### Record set
---

-- ==== Sys2Proof/Laws/KeepCpl.lean ====
section
/-!
SUPPORT. The operations of Machine/Cpl.lean keep what Laws/Keep.lean says.
-/

set_option linter.all false

namespace Sys2Proof.Machine

theorem State.cplCnt_ok {qs : List Instr} {s : State} (n : ℕ) (hs : s.Ok qs) :
    (State.cplCnt s n).Ok qs := by
  unfold State.cplCnt
  repeat' first
    | with_reducible assumption
    | with_reducible apply State.bump_ok

theorem State.cplAdd_ok {qs : List Instr} {s : State} (n : ℕ) (k : ℕ) (hs : s.Ok qs) :
    (State.cplAdd s n k).Ok qs := by
  unfold State.cplAdd
  repeat' first
    | with_reducible assumption
    | with_reducible apply State.satAdd_ok

theorem State.setPair_ok {qs : List Instr} {s : State} (x : CplS) (hs : s.Ok qs) :
    (State.setPair s x).Ok qs := by
  unfold State.setPair
  repeat' first
    | with_reducible assumption
    | with_reducible exact mk_ok (by with_reducible assumption) (by with_reducible rfl)

theorem State.unlend_ok {qs : List Instr} {s : State} (hs : s.Ok qs) :
    (State.unlend s).Ok qs := by
  unfold State.unlend
  repeat' first
    | with_reducible assumption
    | with_reducible apply State.carrRefused_ok
    | with_reducible apply State.setMlc_ok
    | with_reducible apply State.sets_ok
    | with_reducible refine foldl_ok ?_ (fun t e ht => ?_)

theorem State.radios_ok {qs : List Instr} {s : State} (on : Bool) (hs : s.Ok qs) :
    (State.radios s on).Ok qs := by
  unfold State.radios
  repeat' first
    | with_reducible assumption
    | with_reducible apply State.pathCut_ok
    | with_reducible apply State.pathGo_ok
    | with_reducible apply State.rfeEnable_ok
    | with_reducible refine foldl_ok ?_ (fun t e ht => ?_)
    | split

theorem State.cplTo_ok {qs : List Instr} {s : State} (st : ℕ) (hs : s.Ok qs) :
    (State.cplTo s st).Ok qs := by
  unfold State.cplTo
  repeat' first
    | with_reducible assumption
    | (intro t; refine (have ht : State.Ok qs t := ?_; ?_); (on_goal 2 => clear_value t); (on_goal 1 => subst t))
    | intro t
    | lift_lets
    | with_reducible apply State.pathGo_ok
    | with_reducible apply State.radios_ok
    | with_reducible apply State.raise_ok
    | with_reducible apply State.set_ok
    | with_reducible apply State.setPair_ok
    | with_reducible apply State.syncTo_ok
    | with_reducible apply State.unlend_ok
    | with_reducible exact mk_ok (by with_reducible assumption) (by with_reducible rfl)
    | split

theorem State.cplSolo_ok {qs : List Instr} {s : State} (hs : s.Ok qs) :
    (State.cplSolo s).Ok qs := by
  unfold State.cplSolo
  repeat' first
    | with_reducible assumption
    | with_reducible apply State.cplTo_ok
    | with_reducible apply State.outDone_ok
    | with_reducible apply State.setMlc_ok
    | with_reducible apply State.setPair_ok
    | with_reducible apply State.sets_ok
    | with_reducible refine ite_ok ?_ ?_
    | with_reducible refine foldl_ok ?_ (fun t e ht => ?_)

theorem State.pairKeys_ok {qs : List Instr} {s : State} (gap : Bool) (hs : s.Ok qs) :
    (State.pairKeys s gap).Ok qs := by
  unfold State.pairKeys
  repeat' first
    | with_reducible assumption
    | with_reducible exact mk_ok (by with_reducible assumption) (by with_reducible rfl)

theorem State.takeover_ok {qs : List Instr} {s : State} (hs : s.Ok qs) :
    (State.takeover s).Ok qs := by
  unfold State.takeover
  repeat' first
    | with_reducible assumption
    | with_reducible apply State.cplCnt_ok
    | with_reducible apply State.cplTo_ok
    | with_reducible apply State.pairKeys_ok
    | with_reducible apply State.raise_ok
    | with_reducible apply State.setMlc_ok

theorem State.cplEval_ok {qs : List Instr} {s : State} (reading : Bool) (hs : s.Ok qs) :
    (State.cplEval s reading).Ok qs := by
  unfold State.cplEval
  repeat' first
    | with_reducible assumption
    | split
    | with_reducible apply State.cplCnt_ok
    | with_reducible apply State.cplSolo_ok
    | with_reducible apply State.cplTo_ok
    | with_reducible apply State.raise_ok
    | with_reducible apply State.takeover_ok

theorem State.cplEnable_ok {qs : List Instr} {s : State} (en : Bool) (hs : s.Ok qs) :
    (State.cplEnable s en).Ok qs := by
  unfold State.cplEnable
  repeat' first
    | with_reducible assumption
    | with_reducible apply State.cplSolo_ok
    | with_reducible apply State.cplTo_ok
    | with_reducible apply State.raise_ok
    | with_reducible refine ite_ok ?_ ?_

theorem State.helloOp_ok {qs : List Instr} {s : State} (sen : ℕ) (pairid : ℕ) (role : ℕ) (lanes : ℕ) (hs : s.Ok qs) :
    (State.helloOp s sen pairid role lanes).Ok qs := by
  unfold State.helloOp
  repeat' first
    | with_reducible assumption
    | with_reducible apply State.cplTo_ok
    | with_reducible apply State.raise_ok
    | with_reducible apply State.set_ok
    | with_reducible apply State.setMlc_ok
    | with_reducible refine ite_ok ?_ ?_
    | split

theorem execHello_ok {qs : List Instr} (sen : ℕ) (pairid : ℕ) (role : ℕ) (lanes : ℕ) {s : State} {u : State} (hs : s.Ok qs) (e : execHello sen pairid role lanes s = .next u) :
    u.Ok qs := by
  unfold execHello at e; cases e
  repeat' first
    | with_reducible assumption
    | with_reducible apply State.helloOp_ok

theorem State.cplDown_ok {qs : List Instr} {s : State} (hs : s.Ok qs) :
    (State.cplDown s).Ok qs := by
  unfold State.cplDown
  repeat' first
    | with_reducible assumption
    | with_reducible apply State.cplEval_ok
    | with_reducible apply State.outDone_ok
    | with_reducible apply State.setPair_ok
    | with_reducible refine foldl_ok ?_ (fun t e ht => ?_)

theorem State.laneDrop_ok {qs : List Instr} {s : State} (k : ℕ) (hs : s.Ok qs) :
    (State.laneDrop s k).Ok qs := by
  unfold State.laneDrop
  repeat' first
    | with_reducible assumption
    | with_reducible apply State.cplCnt_ok
    | with_reducible apply State.cplDown_ok
    | with_reducible apply State.fltEvent_ok
    | with_reducible apply State.raise_ok
    | with_reducible apply State.set_ok
    | with_reducible apply State.setPair_ok
    | with_reducible refine ite_ok ?_ ?_

theorem execCouplerLaneDrop_ok {qs : List Instr} (k : ℕ) (resent : ℕ) (lost : ℕ) {s : State} {u : State} (hs : s.Ok qs) (e : execCouplerLaneDrop k resent lost s = .next u) :
    u.Ok qs := by
  unfold execCouplerLaneDrop at e; cases e
  repeat' first
    | with_reducible assumption
    | with_reducible apply State.cplAdd_ok
    | with_reducible apply State.laneDrop_ok
    | split

theorem State.laneIn_ok {qs : List Instr} {s : State} (k : ℕ) (hs : s.Ok qs) :
    (State.laneIn s k).Ok qs := by
  unfold State.laneIn
  repeat' first
    | with_reducible assumption
    | with_reducible apply State.set_ok

theorem State.marker_ok {qs : List Instr} {s : State} (lanes : ℕ) (hs : s.Ok qs) :
    (State.marker s lanes).Ok qs := by
  unfold State.marker
  repeat' first
    | with_reducible assumption
    | with_reducible apply State.laneDrop_ok
    | with_reducible apply State.laneIn_ok
    | with_reducible apply State.setPair_ok
    | with_reducible refine foldl_ok ?_ (fun t e ht => ?_)
    | split

theorem execAlignmentMarker_ok {qs : List Instr} (lanes : ℕ) {s : State} {u : State} (hs : s.Ok qs) (e : execAlignmentMarker lanes s = .next u) :
    u.Ok qs := by
  unfold execAlignmentMarker at e; cases e
  repeat' first
    | with_reducible assumption
    | with_reducible apply State.marker_ok

theorem execCouplerLaneJoin_ok {qs : List Instr} (k : ℕ) {s : State} {u : State} (hs : s.Ok qs) (e : execCouplerLaneJoin k s = .next u) :
    u.Ok qs := by
  unfold execCouplerLaneJoin at e; cases e
  repeat' first
    | with_reducible assumption
    | with_reducible apply State.cplCnt_ok
    | with_reducible apply State.laneIn_ok
    | with_reducible apply State.raise_ok
    | with_reducible apply State.setPair_ok
    | split

theorem State.cplEnqueue_ok {qs : List Instr} {s : State} (o : Out) (miss : Bool) (hs : s.Ok qs) :
    (State.cplEnqueue s o miss).Ok qs := by
  unfold State.cplEnqueue
  repeat' first
    | with_reducible assumption
    | with_reducible apply State.outDone_ok
    | with_reducible apply State.setPair_ok
    | with_reducible refine ite_ok ?_ ?_

theorem State.cplDrain_ok {qs : List Instr} {s : State} (left : ℕ) (x2 : List (Out × Bool)) (hs : s.Ok qs) :
    (State.cplDrain s left x2).Ok qs := by
  induction x2 generalizing s left with
  | nil =>
    unfold State.cplDrain
    repeat' first
      | with_reducible assumption
      | with_reducible apply ih
      | with_reducible apply State.outDone_ok
      | with_reducible apply State.setPair_ok
      | with_reducible refine ite_ok ?_ ?_
  | cons e tl ih =>
    unfold State.cplDrain
    repeat' first
      | with_reducible assumption
      | with_reducible apply ih
      | with_reducible apply State.outDone_ok
      | with_reducible apply State.setPair_ok
      | with_reducible refine ite_ok ?_ ?_

theorem execHeartbeatSend_ok {qs : List Instr} {s : State} {u : State} (hs : s.Ok qs) (e : execHeartbeatSend s = .next u) :
    u.Ok qs := by
  unfold execHeartbeatSend at e; cases e
  repeat' first
    | with_reducible assumption
    | with_reducible apply State.cplDrain_ok
    | with_reducible refine ite_ok ?_ ?_

theorem State.cplData_ok {qs : List Instr} {s : State} (l : List Byte) (hs : s.Ok qs) :
    (State.cplData s l).Ok qs := by
  unfold State.cplData
  repeat' first
    | with_reducible assumption
    | (intro t; refine (have ht : State.Ok qs t.2 := ?_; ?_); (on_goal 2 => clear_value t); (on_goal 1 => subst t))
    | lift_lets
    | with_reducible apply State.bufAlloc_ok
    | with_reducible apply State.bufRelease_ok
    | with_reducible apply State.cplCnt_ok
    | with_reducible apply State.islandCommit_ok
    | with_reducible apply State.pokeData_ok
    | with_reducible apply State.pokeHdr_ok
    | with_reducible refine State.resvSlot_ok _ ?_ (by with_reducible assumption)
    | split

theorem execCplDataReceive_ok {qs : List Instr} (frame : List Byte) {s : State} {u : State} (hs : s.Ok qs) (e : execCplDataReceive frame s = .next u) :
    u.Ok qs := by
  unfold execCplDataReceive at e; cases e
  repeat' first
    | with_reducible assumption
    | with_reducible apply State.cplData_ok

theorem State.hbRx_ok {qs : List Instr} {s : State} (sen : ℕ) (acks : List ℕ) (hs : s.Ok qs) :
    (State.hbRx s sen acks).Ok qs := by
  unfold State.hbRx
  repeat' first
    | with_reducible assumption
    | with_reducible apply State.setPair_ok
    | with_reducible apply State.sets_ok
    | with_reducible refine foldl_ok ?_ (fun t e ht => ?_)
    | with_reducible exact mk_ok (by with_reducible assumption) (by with_reducible rfl)
    | split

---

### About this task
Lines that contain "next" are the result; find them in the entries above and copy each one.

### Answer box
theorem execHello_ok {qs : List Instr} (sen : ℕ) (pairid : ℕ) (role : ℕ) (lanes : ℕ) {s : State} {u : State} (hs : s.Ok qs) (e : execHello sen pairid role lanes s = .next u) :
theorem execCouplerLaneDrop_ok {qs : List Instr} (k : ℕ) (resent : ℕ) (lost : ℕ) {s : State} {u : State} (hs : s.Ok qs) (e : execCouplerLaneDrop k resent lost s = .next u) :
theorem execAlignmentMarker_ok {qs : List Instr} (lanes : ℕ) {s : State} {u : State} (hs : s.Ok qs) (e : execAlignmentMarker lanes s = .next u) :
theorem execCouplerLaneJoin_ok {qs : List Instr} (k : ℕ) {s : State} {u : State} (hs : s.Ok qs) (e : execCouplerLaneJoin k s = .next u) :
theorem execHeartbeatSend_ok {qs : List Instr} {s : State} {u : State} (hs : s.Ok qs) (e : execHeartbeatSend s = .next u) :
theorem execCplDataReceive_ok {qs : List Instr} (frame : List Byte) {s : State} {u : State} (hs : s.Ok qs) (e : execCplDataReceive frame s = .next u) :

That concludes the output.